Maior líder político de Pernambuco deixou legado de luta contra a desigualdade social.
Vandeck Santiago (texto)
Edvaldo Rodrigues (foto 16/09/79)
O diplomata britânico John Morgan encontrou-se com o então governador Miguel Arraes e dias depois, em 30 de dezembro de 1963, enviou relatório para os seus superiores sobre as impressões que tivera. “O Dr. Miguel Arraes não é um intelectual, mas passa a impressão de inteligência e de extrema perspicácia”, escreveu Morgan. “Seus olhos são semelhantes aos de um corretor da Bolsa de Valores. Sua astúcia camponesa, coberta por uma fina camada de falso bom humor, faz lembrar Mr, Kruschev de dez anos atrás. Resumindo: ele não é o tipo de pessoa que gostaria de ver o Reino Unido fazer tentativas para ‘prestigiar’ neste momento.”
Outro documento interno, um comunicado do Departamento de Estado dos EUA, é igualmente taxativo ao referir-se a posições do governador: “Arraes é um caso perdido. Não se muda as pintas de um leopardo”.
No Brasil, a situação não era muito diferente. O general Justino Alves Bastos, comandante do IV Exército, sediado no Recife, declara em suas memórias (Encontro com o tempo, publicada em 1965): “O instinto herdado de meu pai, um caçador de onças, fez-me ver nele [Arraes], desde a primeira hora, um inimigo.

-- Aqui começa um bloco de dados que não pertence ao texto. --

/-- An event met outside its command faults, whichever stream it is of (30_encoding.md R90, log 15). -/
theorem exec_event_notRunning {x : Ctx} (hi : WellFormed c x i = true) (hx : x ≠ .command) (hp : s.NotRunning) :
    exec i s = .fault .eventOutsideCommand := by
  cases i with
  | itS | itWl | itWm | itWt => exact inItBlock_notRunning hp _
  | mdlShort | mdlLong => exact inMdl_notRunning hp _
  | blLit | blMatch | blEnd => exact inBlast_notRunning hp _
  | mmV | mmW | mmX | mmEnd => exact inMmComp_notRunning hp _
  | hdRun rep len => exact execHdRun_notRunning hp rep len
  | _ =>
    cases x with
    | command => exact absurd rfl hx
    | _ => cases hi

/-- A placed illegal word is refused by the step that takes it (30_encoding.md R96, log 2). -/
theorem step_illegal {e : Illegal} (hp : s.phase = .issued) (he : decodeCommand s.host.cmd = .error e) :
    step s = .next (s.ended (-11) 0 0) := by
  have hf : fetch s = .illegal e s.takeCommand := by rw [fetch_of_issued hp, fetchCommand, he]
  simp only [step, hf, refuse_eq_ended]
  rfl

end WrongState

/-- Settles O5: a command is guarded by `BUSY`, an event by the phase of its own command, an illegal word by the fetch. -/
theorem wrongContext : Obligations.WrongContext := by
  intro s c x i hi
  refine ⟨?command, fun hx hp => exec_event_notRunning hi hx hp, fun e hp he => step_illegal hp he⟩
  rintro rfl hbusy
  exact exec_command_busy hi fun hp => by rw [busy_eq_false.mpr hp] at hbusy; cases hbusy

/-- Settles O8: an idle block runs the command, which only ends. -/
theorem nopResult : Obligations.NopResult := fun _ hp => whenIdle_idle hp _

end Sys2Proof.Machine
end

section
/-! PROOFS, 40_bitreader.md R120 to R133. The leaf commands of the BitReader: what `BRINIT`, `RDBITS.*` and `BRSEED` leave
in an idle block, how the three refill disciplines read, and how many bits each keeps in the accumulator. -/

namespace Sys2Proof.Machine

open Sys2Proof

section BitReader

variable {m : Source} {mode : Mode} {n base p : Nat} {r : Reader} {s : State}

/-! ### The ends of the leaf commands -/

/-- Completion, its result registers as numbers (60_exceptions.md R281). -/
theorem endCommand_ok_eq_ended (consumed result : Nat) (s : State) :
    endCommand .ok consumed result s = s.ended 0 consumed result := rfl

/-- A truncated input, its result registers as numbers (60_exceptions.md R281). -/
theorem endCommand_truncated_eq_ended (consumed result : Nat) (s : State) :
    endCommand .stopTruncated consumed result s = s.ended 1 consumed result := rfl

/-- A read past the range gives no value (40_bitreader.md R128, R130). -/
theorem rdbits_of_starved (hn : n ≤ NMAX) (h : (s.rd.readBits s.src mode n).2.starved = true) :
    rdbits mode n s =
      ({ s with rd := (s.rd.readBits s.src mode n).2 } : State).ended 1
        ((s.rd.readBits s.src mode n).2.spos - s.rd.spos) 0 := by
  simp only [rdbits, if_neg (Nat.not_lt.mpr hn), h, if_true, endCommand_truncated_eq_ended]

/-- A read that its range can serve gives its value (40_bitreader.md R130). -/
theorem rdbits_of_fresh (hn : n ≤ NMAX) (h : (s.rd.readBits s.src mode n).2.starved = false) :
    rdbits mode n s =
      ({ s with rd := (s.rd.readBits s.src mode n).2 } : State).ended 0
        ((s.rd.readBits s.src mode n).2.spos - s.rd.spos) (s.rd.readBits s.src mode n).1 := by
  simp only [rdbits, if_neg (Nat.not_lt.mpr hn), h, Bool.false_eq_true, if_false, endCommand_ok_eq_ended]

/-- `BRINIT` with the cursor inside the source is not refused (40_bitreader.md R129). -/
theorem exec_brinit_idle (hp : s.phase = .idle) (hspos : s.rd.spos ≤ s.src.len) :
    exec .brinit s =
      .next (endCommand .ok 0 0 { s with rd := s.rd.clear (min (s.rd.spos + s.argLimit) s.src.len) 0 }) := by
  simp only [exec, execBrinit, whenIdle_idle hp, if_neg (Nat.not_lt.mpr hspos)]

/-- `BRSEED` within its bound is a change of the seed level and a lookahead (40_bitreader.md R133). -/
theorem exec_brseed_idle (hp : s.phase = .idle) {k : BitVec 6} (hk : k.toNat ≤ ACCW / 8) :
    exec (.brseed k) s =
      let r := { s.rd with seedlv := 8 * k.toNat }.topUp s.src (8 * k.toNat)
      .next (endCommand .ok (r.spos - s.rd.spos) 0 { s with rd := r }) := by
  simp only [exec, execBrseed, whenIdle_idle hp, if_neg (Nat.not_lt.mpr hk)]

/-- Each of the three read commands is the read in its mode (40_bitreader.md R130 to R132). -/
theorem exec_rdbits_idle (hp : s.phase = .idle) {k : BitVec 6} {i : Instr}
    (hi : i ∈ [Instr.rdbitsIt k, .rdbitsMdl k, .rdbitsPk k]) :
    ∃ mode, exec i s = .next (rdbits mode k.toNat s) := by
  simp only [List.mem_cons, List.not_mem_nil, or_false] at hi
  rcases hi with rfl | rfl | rfl
  · exact ⟨.it, whenIdle_idle hp _⟩
  · exact ⟨.mdl, whenIdle_idle hp _⟩
  · exact ⟨.pk, whenIdle_idle hp _⟩

/-! ### The refill disciplines -/

/-- Mode `PK` reads as mode `IT` does (40_bitreader.md R132). -/
theorem Reader.readBits_pk (m : Source) (n : Nat) (r : Reader) : r.readBits m .pk n = r.readBits m .it n := rfl

/-- Mode `MDL` is mode `IT` with the lookahead after it (40_bitreader.md R123, R131). -/
theorem Reader.readBits_mdl (m : Source) (n : Nat) (r : Reader) :
    r.readBits m .mdl n = ((r.readBits m .it n).1, (r.readBits m .it n).2.topUp m r.seedlv) := by
  have hseed : (r.readBits m .it n).2.seedlv = r.seedlv := Reader.readBits_seedlv
  rw [← hseed]
  rfl

/-- A refill fetches nothing when the bits are in. -/
theorem Reader.fill_of_le (turns : Nat) (h : n ≤ r.cnt) : r.fill m n turns = r := by
  cases turns with
  | zero => rfl
  | succ turns => rw [Reader.fill, if_neg (Nat.not_lt.mpr h)]

/-- The lookahead fetches nothing within a byte of the seed level. -/
theorem Reader.topUp_of_lt (turns : Nat) (h : r.seedlv < r.cnt + 8) : r.topUp m turns = r := by
  cases turns with
  | zero => rfl
  | succ turns => rw [Reader.topUp, if_neg (Nat.not_le.mpr h)]

/-- A lookahead with turns enough ends within a byte of the seed level, and above it only where the reader stood above
it (40_bitreader.md R125 (d)). -/
theorem Reader.topUp_bounds (turns : Nat) (h : r.seedlv ≤ r.cnt + 8 * turns) :
    r.seedlv < (r.topUp m turns).cnt + 8 ∧ (r.topUp m turns).cnt ≤ max r.cnt r.seedlv := by
  by_cases hlevel : r.cnt ≤ r.seedlv
  · obtain ⟨hlow, hhigh⟩ := Reader.topUp_level m turns r h hlevel
    exact ⟨hlow, hhigh.trans (Nat.le_max_right ..)⟩
  · have hlt : r.seedlv < r.cnt + 8 := by omega
    rw [Reader.topUp_of_lt turns hlt]
    exact ⟨hlt, Nat.le_max_left ..⟩

/-- A read without lookahead leaves less than a byte, or what stood beyond its bits already (40_bitreader.md R123). -/
theorem Reader.readBits_it_level (m : Source) (n : Nat) (r : Reader) :
    (r.readBits m .it n).2.cnt < 8 ∨ (r.readBits m .it n).2.cnt + n = r.cnt := by
  have hcnt : (r.readBits m .it n).2.cnt = (r.fill m n n).cnt - n := (Reader.consume_level ..).1
  by_cases h : n ≤ r.cnt
  · rw [Reader.fill_of_le n h] at hcnt
    omega
  · have hfill := (Reader.fill_level m n n r (by omega)).1
    omega

/-- Between reads mode `MDL` stays within a byte below the seed level (40_bitreader.md R125 (d)). -/
theorem Reader.readBits_mdl_level (m : Source) (n : Nat) (hseed : 8 ≤ r.seedlv) (hcnt : r.cnt ≤ r.seedlv) :
    r.seedlv < (r.readBits m .mdl n).2.cnt + 8 ∧ (r.readBits m .mdl n).2.cnt ≤ r.seedlv := by
  have hkeeps : (r.readBits m .it n).2.seedlv = r.seedlv := Reader.readBits_seedlv
  have hlevel : (r.readBits m .it n).2.cnt ≤ r.seedlv := by
    have := Reader.readBits_it_level m n r
    omega
  have htop := Reader.topUp_level m r.seedlv (r.readBits m .it n).2 (by omega) (by omega)
  rw [hkeeps] at htop
  rw [Reader.readBits_mdl]
  exact htop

Declarei-lhe guerra desde que o conheci”. Com a deposição e prisão de Arraes, Justino comemorou: “Isolei-o, afinal, na solidão de um penhasco perdido no meio do Atlântico” (alusão à prisão em Fernando de Noronha).
Dois motivos explicam estas histórias: o primeiro é que Miguel Arraes era um político que, onde quer que estivesse, todos sabiam de que lado ele estava. O segundo motivo é que ele atuava consciente da luta que forças antagônicas travam pelo controle do Estado, e tomando posição nesse combate. Todos sabiam quais forças ele defendia. Todos sabiam que interesses ele defenderia chegando ao poder. Todos sabiam que ele nunca seria cooptado (compreensão que o comunicado do Departamento de Estado norte-americano define muito bem, ao afirmar que “não se muda as pintas de um leopardo”). Na história recente nacional, lembro-me de uma meia dúzia, no máximo uma dezena, de líderes que se enquadram nesse perfil. Gente como ele e como Leonel Brizola, para acrescentar um outro exemplo.
Em seu discurso de posse como governador, em janeiro de 1963, ele fez uma frase que define a sua trajetória e posição política: “Pois que ninguém se iluda: assim como não conseguiram me transformar em agitador e incendiário, também não conseguiram e jamais conseguirão me transformar em um bom moço, acomodatício aos privilégios que sempre combati”. Arraes atuava dentro da legalidade, mas esticando a corda da legalidade na defesa dos – permitam-me uma expressão gasta – mais necessitados de justiça.
O Golpe civil-militar de 1964 atropelou sua carreira – assim como atropelou a de Celso Furtado, Josué de Castro, Paulo Freire, Francisco Julião, todos engajados na luta política e social no Nordeste. Claro que ele retornou 15 anos depois, que ainda se elegeu governador mais duas vezes, que criou a liderança Eduardo Campos e que exerceu influência na política nacional. Não era a mesma coisa, porém. 1964 era o auge de sua atuação, e o momento em que estava maduro para protagonismo nacional – este era o momento em que pessoas como ele, e como Celso Furtado, Josué, Paulo Freire e Julião, mais poderiam ter ajudado o Brasil, porque ali as forças que eles representavam poderiam almejar o controle do Estado.
Nas eleições de 1965, por exemplo, Arraes era um nome consistente que a esquerda dispunha para a Presidência (Brizola, cunhado de João Goulart, só poderia ser candidato se houvesse modificação na legislação que impedia familiares do presidente de concorrer ao cargo). Arraes retornou ao Brasil com a anistia, em 1979. Não conseguiu (diferentemente de Brizola, no Rio) ser candidato a governador em 1982; só concorreu em 1986, quando se elegeu. Tomou posse em 1987, e dois anos depois veio a primeira disputa presidencial pós-ditadura. Aí já era tarde demais para almejar sonhos presidenciais; o cavalo selado já havia passado.
Arraes navegou contra a correnteza, enfrentou forças muito poderosas, locais e internacionais. Hoje, no dia do seu centenário, convém atestar que o legado que ele deixou não é de desânimo, mas de esperança. Não é de resignação, mas de inspiração. A luta que ele travou continua.